Could someone please explain the above-mentioned troubles. From what I have heard, Intel releases CPU families (x86, for instance) with an instruction set/reference, and the various Assembler programs (MASM, FASM, NASM, etc) provide a higher level human-readable language which is used to make machine code instructions.
Also, from what I heard, when someone says “assembly language”, this actually refers to one of many different styles of assembly languages provided by the many different assemblers out there.
http://en.wikipedia.org/wiki/X86_assembly_language#Examples
MASM style assembly vs NASM style assembly
What I am looking for is “the first” assembler, without the variations that MASM, NASM, etc offer (such as the large libraries of macros). All these assemblers must have come from somewhere, and that is what I am looking for.
Basically, I am looking for the first x86 assembler/assembly language, before MASM, NASM etc. Could someone provide me with a link to this first assembler?
BTW, in case my entire logic about assembly is wrong, could someone clarify!
Thanks in advance,
Prgrmr
To be pedantic, the real language that you would use to talk to a CPU directly is machine code. This would mean figuring out the actual byte values that must be used for certain instructions. This is obviously far too tedious and error prone, so people use an assembler instead. An assembler translates a text representation of the machine code into the machine code itself, and takes care of the various fiddly details like calculating relative addresses etc.

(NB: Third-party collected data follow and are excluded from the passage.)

-- ==== Sys2Proof/WellFormed.lean ====
section
/-! DEFINITION. When an operation meets its contract: the byte list has the length 30_encoding.md R66 fixes. Every value
of every other operand is legal (R65, R68). An operation that is not well formed is still carried out: its response
is REFUSED (R72). -/

namespace Sys2Proof

/-- The operation meets its contract (R66). The reserved selector is outside every contract (R72, R200). -/
def Instr.wellFormed : Instr → Bool
  | .buildFrame _ _ _ => true
  | .checksum bytes => bytes.length == 7
  | .verify bytes => bytes.length == 8
  | .modulate bytes => bytes.length == 12
  | .demodulate _ => true
  | .send _ _ _ _ => true
  | .onSignal _ => true
  | .reserved => false

end Sys2Proof
end

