-- ==== Sys2Proof/Machine/LogicalApi.lean ====
section
/-! DEFINITION. The logical API boundary (45_logical_api.md), SEND and ON_SIGNAL, and the reserved selector
(30_encoding.md R72). -/

namespace Sys2Proof.Machine

open Sys2Proof

/-- SEND (R190): builds the frame, modulates it, hands the one pulse sequence to the sink `repeat + 1` times, the count
taken without wrap-around (D15), and responds OK. -/
def execSend (address : BitVec 16) (command mode : Byte) (repeatCount : BitVec 32) (s : State) :
    Host.Outcome State Fault Refusal :=
  let (F, s₁) := s.runFrameBuilder address command mode
  let (out, s₂) := s₁.runModulator F
  .next ((s₂.sink out (repeatCount.toNat + 1)).respond { status := .ok, payload := .none })

/-- ON_SIGNAL (R192): DEMODULATE's response, its success as the command and the mode, and each of its errors as
`some = false` with status OK. -/
def execOnSignal (pairs : List Pair) (s : State) : Host.Outcome State Fault Refusal :=
  let (r, s') := s.runDemodulator pairs
  .next (s'.respond (onSignalResponse (demodulateResponse r)))

/-- The reserved selector (R72): responds REFUSED and has no other effect. -/
def execReserved (s : State) : Host.Outcome State Fault Refusal :=
  .next s.refuse

end Sys2Proof.Machine
end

For a particular machine code there can be a number of different assemblers, each with their own idea of how the assembly should be written. This is particularly true of x86 processors – broadly, there are two styles: Intel and AT&T. And then within those, different assemblers can have different sets of macros and directives and so on.
To illustrate, here is a sample of assembly generated from some C code with
gcc -S -masm=intel:And here is the same snippet generated with
gcc -S -masm=att:Those two snippets produce the same machine code – the difference is only in the assembly syntax. Note in particular how the order of arguments is different (Intel is destination-first, AT&T is source-first), the slight differences in instruction names, the use of
%to specify registers in AT&T, and so on.And then there are the different CPUs. A CPU has a certain architecture. That means it will execute the instruction set for that architecture. For that architecture there will be a core instruction set, and possibly extra groups of instructions for enhanced features or special applications. x86 is a fine example – You have the floating point instructions, MMx, 3DNow! and SSE 1 through 5. Different CPUs of that architecture may or may not be able to understand the extra instructions; generally there is some way to ask the CPU what it supports.

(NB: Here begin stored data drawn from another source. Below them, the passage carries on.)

-- ==== Sys2Proof/Tests/Slice0.lean ====
section
/-! SUPPORT. The model's own tests: expected values from 95_test_vectors.md (V<n>, P<n>) and from the encodings of
30_encoding.md, and for each statement with hypotheses a state and operands that meet them. -/

namespace Sys2Proof.Tests

open Sys2Proof Sys2Proof.Machine

/-! ## Helpers -/

/-- The response an outcome leaves on RSP. -/
def rspOf : Host.Outcome State Fault Refusal → Option Response
  | .next s => s.rsp
  | .fault _ => none
  | .refused _ => none

/-- The runs of the sink log an outcome leaves: the length of the sequence and the count. -/
def sinkOf : Host.Outcome State Fault Refusal → List (Nat × Nat)
  | .next s => s.sinkLog.map fun r => (r.pulses.length, r.count)
  | .fault _ => []
  | .refused _ => []

/-- A request with one selector and every other field zero or empty. -/
def reqOp (op : BitVec 3) : Request := { op := op, opw := 0, repeatCount := 0, bytes := [], pairs := [] }

/-- `Z`, the pair (105, 104), `k` times (95_test_vectors.md). -/
def zeroPairs (k : Nat) : List Pair := List.replicate k { mark := 105, space := 104 }

/-- A pair of two numbers. -/
def pair (m s : Int) : Pair := { mark := BitVec.ofInt 32 m, space := BitVec.ofInt 32 s }

/-- The frame of V1. -/
def frameV1 : Frame := #v[0xAA, 0xAA, 0xAA, 0xAA, 0x2D, 0xD4, 0xF9, 0xCB, 0x00, 0x11, 0x01, 0x29]

/-- The pulses of V20. -/
def pulsesV20 : List Int :=
  [105, -104, 105, -104, 105, -104, 105, -104, 105, -104, 105, -104, 105, -104, 105, -104, 105, -104, 105, -104, 105] ++
  [-104, 105, -104, 105, -104, 105, -104, 105, -104, 105, -312, 105, -104, 210, -104, 315, -104, 105, -104, 105, -208] ++
  [525, -208, 315, -208, 105, -104, 210, -1144, 105, -312, 105, -728, 105, -208, 105, -104, 105, -208, 105]

/-! ## WellFormed: each check and a term it refuses (R66, R72) -/

theorem test_wellFormed_checksum_length :
    (Instr.checksum (List.replicate 7 0)).wellFormed = true ∧ (Instr.checksum (List.replicate 6 0)).wellFormed = false := by
  decide

theorem test_wellFormed_verify_length :
    (Instr.verify (List.replicate 8 0)).wellFormed = true ∧ (Instr.verify (List.replicate 9 0)).wellFormed = false := by
  decide

theorem test_wellFormed_modulate_length :
    (Instr.modulate (List.replicate 12 0)).wellFormed = true ∧ (Instr.modulate []).wellFormed = false := by
  decide

theorem test_wellFormed_reserved : Instr.reserved.wellFormed = false := by decide

/-! ## Decode: requests written out from R64 to R66 and the encoding columns of P1 to P4 -/

theorem test_decode_buildFrame :
    decode { reqOp 0b000 with opw := 0xF9CB1101 } = .buildFrame 0xF9CB 0x11 0x01 := by decide

theorem test_decode_checksum :
    decode { reqOp 0b001 with bytes := [0x12, 0x34] } = .checksum [0x12, 0x34] := by decide

theorem test_decode_verify :
    decode { reqOp 0b010 with bytes := [0x12, 0x34, 0x56, 0x78, 0x00, 0x9A, 0xBC, 0x96] } =
      .verify [0x12, 0x34, 0x56, 0x78, 0x00, 0x9A, 0xBC, 0x96] := by decide

theorem test_decode_modulate :
    decode { reqOp 0b011 with bytes := frameV1.toList } =
      .modulate [0xAA, 0xAA, 0xAA, 0xAA, 0x2D, 0xD4, 0xF9, 0xCB, 0x00, 0x11, 0x01, 0x29] := by decide

theorem test_decode_demodulate :
    decode { reqOp 0b100 with pairs := [pair 105 104, pair 121 104] } =
      .demodulate [pair 105 104, pair 121 104] := by decide

theorem test_decode_send :
    decode { reqOp 0b101 with opw := 0x12345678, repeatCount := 1 } = .send 0x1234 0x56 0x78 1 := by decide

theorem test_decode_onSignal :
    decode { reqOp 0b110 with pairs := zeroPairs 2 } = .onSignal (zeroPairs 2) := by decide

theorem test_decode_reserved :
    decode { op := 0b111, opw := 5, repeatCount := 5, bytes := [5], pairs := zeroPairs 1 } = .reserved := by decide

theorem test_decodeTableWord_rows :
    (List.range 8).map (decodeTableWord 8) =
      [some (.buildFrame 0 0 0), some (.checksum (List.replicate 7 0)), some (.verify (List.replicate 8 0)),
        some (.modulate (List.replicate 12 0)), some (.demodulate []), some (.send 0 0 0 0), some (.onSignal []),
        some .reserved] := by decide

theorem test_decodeTableWord_no_selector : decodeTableWord 8 8 = none ∧ decodeTableWord 8 255 = none := by decide

theorem test_encode_send : encode (.send 0x1234 0x56 0x78 1) = { reqOp 0b101 with opw := 0x12345678, repeatCount := 1 } := by
  decide

/-! ## BUILD_FRAME: V11, V13, V14, V18 -/

theorem test_buildFrame_V11_V14 :
    rspOf (exec (.buildFrame 0xF9CB 0x11 0x01) State.reset) = some { status := .ok, payload := .frame frameV1 } ∧
    (builtFrame 0x1234 0x56 0x78).toList = [0xAA, 0xAA, 0xAA, 0xAA, 0x2D, 0xD4, 0x12, 0x34, 0x00, 0x56, 0x78, 0xEB] := by
  decide +kernel

theorem test_buildFrame_V13_V18 :
    (builtFrame 0xFFFF 0xFF 0xFF).toList = [0xAA, 0xAA, 0xAA, 0xAA, 0x2D, 0xD4, 0xFF, 0xFF, 0x00, 0xFF, 0xFF, 0x03] ∧
    (builtFrame 0x0000 0xFF 0x00).toList = [0xAA, 0xAA, 0xAA, 0xAA, 0x2D, 0xD4, 0x00, 0x00, 0x00, 0xFF, 0x00, 0x00] := by
  decide +kernel

/-! ## CHECKSUM: V19a to V19e, V19l -/

theorem test_checksum_V19 :
    checksum (List.replicate 7 0x00) = 0x00 ∧ checksum (List.replicate 7 0xFF) = 0x07 ∧
    checksum [0x80, 0x80, 0, 0, 0, 0, 0] = 0x00 ∧ checksum [0x01, 0, 0, 0, 0, 0, 0] = 0xFF ∧
    checksum [0x2D, 0xD4, 0, 0, 0, 0, 0] = 0xFF := by decide +kernel

theorem test_checksum_P2 :
    rspOf (exec (.checksum [0x12, 0x34, 0x56, 0x78, 0x00, 0x9A, 0xBC]) State.reset) =
      some { status := .ok, payload := .checksum 0x96 } ∧
    rspOf (exec (.checksum (List.replicate 6 0)) State.reset) = some { status := .refused, payload := .none } := by
  decide +kernel

/-! ## VERIFY: V19f to V19k -/

theorem test_verify_true :
    rspOf (exec (.verify [0x2D, 0xD4, 0xF9, 0xCB, 0x00, 0x11, 0x01, 0x29]) State.reset) =
      some { status := .ok, payload := .verified true } ∧
    rspOf (exec (.verify [0xD4, 0x2D, 0xF9, 0xCB, 0x00, 0x11, 0x01, 0x29]) State.reset) =
      some { status := .ok, payload := .verified true } := by decide +kernel

theorem test_verify_false :
    rspOf (exec (.verify [0x2D, 0xD4, 0xF9, 0xCB, 0x00, 0x11, 0x01, 0x28]) State.reset) =
      some { status := .ok, payload := .verified false } ∧
    rspOf (exec (.verify [0xAD, 0xD4, 0xF9, 0xCB, 0x00, 0x11, 0x01, 0x29]) State.reset) =
      some { status := .ok, payload := .verified false } := by decide +kernel

/-! ## MODULATE: V20, V23, V24, V26 to V28 -/

theorem test_modulate_V20 : (modulated frameV1).map BitVec.toInt = pulsesV20 ∧ pulsesV20.length = 61 := by
  decide +kernel

theorem test_modulate_V23_V28 :
    rspOf (exec (.modulate (List.replicate 12 0x00)) State.reset) =
      some { status := .ok, payload := .pulses 1 [BitVec.ofInt 32 (-9984)] } ∧
    (modulated #v[0xFF, 0xFF, 0xFF, 0xFF, 0xFF, 0xFF, 0xFF, 0xFF, 0xFF, 0xFF, 0xFF, 0xFF]).map BitVec.toInt = [10080] ∧
    (modulated #v[0x80, 0, 0, 0, 0, 0, 0, 0, 0, 0, 0, 0]).map BitVec.toInt = [105, -9880] ∧
    (modulated #v[0, 0, 0, 0, 0, 0, 0, 0, 0, 0, 0, 0x01]).map BitVec.toInt = [-9880, 105] ∧
    (modulated #v[0x55, 0x55, 0x55, 0x55, 0x55, 0x55, 0x55, 0x55, 0x55, 0x55, 0x55, 0x55]).length = 96 := by
  decide +kernel

/-! ## Pair classification: V3 to V5, V29 -/

theorem test_classify_V29_bits :
    classify (pair 105 104) = some false ∧ classify (pair 120 104) = some false ∧ classify (pair 90 104) = some false ∧
    classify (pair 89 104) = some true ∧ classify (pair 105 89) = some false ∧ classify (pair 105 119) = some false ∧
    classify (pair 105 120) = some true ∧ classify (pair 104 105) = some false ∧ classify (pair 120 119) = some false ∧
    classify (pair 119 120) = some true ∧ classify (pair 89 120) = some true ∧ classify (pair 120 89) = some false := by
  decide

theorem test_classify_V29_none :
    classify (pair 121 104) = none ∧ classify (pair 88 104) = none ∧ classify (pair 105 88) = none ∧
    classify (pair 89 89) = none ∧ classify (pair 121 120) = none ∧ classify (pair (-105) 104) = none ∧
    classify (pair 105 (-104)) = none ∧ classify (pair 0 0) = none := by decide

/-! ## DEMODULATE: V30 to V38, V40, V41 -/

theorem test_demodulate_errors :
    rspOf (exec (.demodulate []) State.reset) = some { status := .truncated, payload := .none } ∧
    rspOf (exec (.demodulate (zeroPairs 95)) State.reset) = some { status := .truncated, payload := .none } ∧
    rspOf (exec (.demodulate (zeroPairs 50 ++ [pair 121 104])) State.reset) =
      some { status := .unexpectedTiming, payload := .index 50 } ∧
    rspOf (exec (.demodulate (pair 121 104 :: zeroPairs 40)) State.reset) =
      some { status := .unexpectedTiming, payload := .index 0 } ∧
    rspOf (exec (.demodulate (edgePairs (frameV1.set 11 0x28))) State.reset) =
      some { status := .checksumMismatch, payload := .decodedBytes (frameV1.set 11 0x28) } := by decide +kernel

theorem test_demodulate_decoded :
    rspOf (exec (.demodulate (zeroPairs 96 ++ [pair 0 0])) State.reset) =
      some { status := .ok, payload := .decoded resetBuffer 0x00 0x00 } ∧
    rspOf (exec (.demodulate (nominalPairs frameV1)) State.reset) =
      some { status := .ok, payload := .decoded resetBuffer 0x00 0x00 } ∧
    rspOf (exec (.demodulate (edgePairs frameV1)) State.reset) =
      some { status := .ok, payload := .decoded frameV1 0x11 0x01 } := by decide +kernel

/-! ## SEND: V42, V43, and the largest repeat count of R190 -/

theorem test_send_V43 :
    sinkOf (exec (.send 0xF9CB 0x11 0x01 2) State.reset) = [(61, 3)] ∧
    rspOf (exec (.send 0xF9CB 0x11 0x01 0) State.reset) = some { status := .ok, payload := .none } := by decide +kernel

theorem test_send_largest_repeat :
    sinkOf (exec (.send 0x1234 0x56 0x78 0xFFFFFFFF) State.reset) = [(63, 4294967296)] := by decide +kernel

/-! ## ON_SIGNAL: V44 to V47 -/

theorem test_onSignal_some :
    rspOf (exec (.onSignal (edgePairs frameV1)) State.reset) = some { status := .ok, payload := .signal 0x11 0x01 } ∧
    rspOf (exec (.onSignal (zeroPairs 96)) State.reset) = some { status := .ok, payload := .signal 0x00 0x00 } := by
  decide +kernel

theorem test_onSignal_none :
    rspOf (exec (.onSignal (zeroPairs 50)) State.reset) = some { status := .ok, payload := .noSignal } ∧
    rspOf (exec (.onSignal (edgePairs (frameV1.set 11 0x28))) State.reset) =
      some { status := .ok, payload := .noSignal } := by decide +kernel

/-! ## RESERVED: V48 -/

theorem test_reserved_V48 :
    exec .reserved State.reset = .next { State.reset with rsp := some { status := .refused, payload := .none } } := rfl

/-! ## Steps -/

theorem test_reset_waits : step State.reset = .next State.reset := rfl

theorem test_step_runs_table_word :
    rspOf (step (State.reset.withFetchWord 8 0)) = some { status := .ok, payload := .frame (builtFrame 0 0 0) } ∧
    rspOf (step (State.reset.withFetchWord 8 4)) = some { status := .truncated, payload := .none } ∧
    rspOf (step (State.reset.withFetchWord 8 7)) = some { status := .refused, payload := .none } := by decide +kernel

/-! ## The host's side: R68, R75, and the assembly lines of P1 to P4 -/

theorem test_assemble_P1_P4 :
    assemble "BUILD_FRAME 0xF9CB, 0x11, 0x01".toList = some [.buildFrame 0xF9CB 0x11 0x01] ∧
    assemble "CHECKSUM 0x12, 0x34".toList = some [.checksum [0x12, 0x34]] ∧
    assemble "SEND 0x1234, 0x56, 0x78, 1".toList = some [.send 0x1234 0x56 0x78 1] ∧
    assemble "DEMODULATE (105, 104), (-105, 104)".toList = some [.demodulate [pair 105 104, pair (-105) 104]] ∧
    assemble "DEMODULATE_FLAT 105, 104, 121, 104, 7".toList = some [.demodulate [pair 105 104, pair 121 104]] ∧
    assemble "TRANSMIT_FRAME 0xF9CB, 0x11, 0x01".toList =
      some [.buildFrame 0xF9CB 0x11 0x01, .modulate frameV1.toList] ∧
    assemble "CHECKSUM 0x100".toList = none := by decide +kernel

/-! ## Witnesses: for each statement with hypotheses, a case that meets them all -/

/-- BuildFrameResult, ChecksumResult, VerifyResult, ModulateResult, DemodulateResult, SendResult, OnSignalResult,
ReservedAndMalformedRefused: a request of each selector. -/
theorem witness_selectors :
    (reqOp 0b000).op = 0b000#3 ∧ (reqOp 0b001).op = 0b001#3 ∧ (reqOp 0b010).op = 0b010#3 ∧ (reqOp 0b011).op = 0b011#3 ∧
    (reqOp 0b100).op = 0b100#3 ∧ (reqOp 0b101).op = 0b101#3 ∧ (reqOp 0b110).op = 0b110#3 ∧ (reqOp 0b111).op = 0b111#3 := by
  decide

When you say “x86 assembly” what people understand you to mean is, “assembly that will run on any CPU of the x86 architecture”.
More sophisticated CPUs – particularly those with memory management (x86 included) do more than simply execute instructions. Starting with the 80286, the x86 architecture has two main modes – real mode and protected mode. The core instruction set can be used as-is in either mode, but the way memory works in each mode is so completely different that it is impractical to try and write real world code that would work in either mode.
Later CPUs introduced more modes. The 386 introduced Virtual 8086 mode aka v86 mode to allow a protected mode operating system to run a real-mode program without having to actually switch the CPU to real mode. AMD64 processors run 64-bit code in long mode.
A CPU can support multiple architectures – the Itanium architecture is considered a separate architecture, and all of the CPUs released by Intel that support Itanium also support x86, with the ability to switch between them.
The x86 family is probably an overly complicated example of an assembly language – it has a terribly long and complex history going back 33+ years. The machine code for the core instructions used in (32-bit) applications is the same as for 8086 released in 1978. It has been through several revisions, each adding more instructions.
If you want to learn x86 assembly properly, consider:
The Art of Assembly Language Programming, and had an edition for each of DOS, Windows and Linux. The Windows and Linux versions use a language invented by the author called High Level Assembly or HLA, which is sort of like x86 assembly but not really. This may or may not be your cup of tea – it’s not strictly real assembly but the concepts are all there, and learning to write proper assembly afterward would not be much effort. To its credit, it also contains a LOT of assembly related material, e.g. info on processor architecture, BIOS, video etc. The DOS version teaches straight MASM (Intel) assembly.
Programming from the Ground Up teaches AT&T style assembly in Linux
For actual assemblers (free ones), try MASM32 (intel style) on windows, or
ason Linux. As it happens, Linuxaswill assemble either Intel or AT&T style assembly.If you feel daunted by the x86 architecture and are willing to learn assembly for some other architecture, consider starting with something smaller.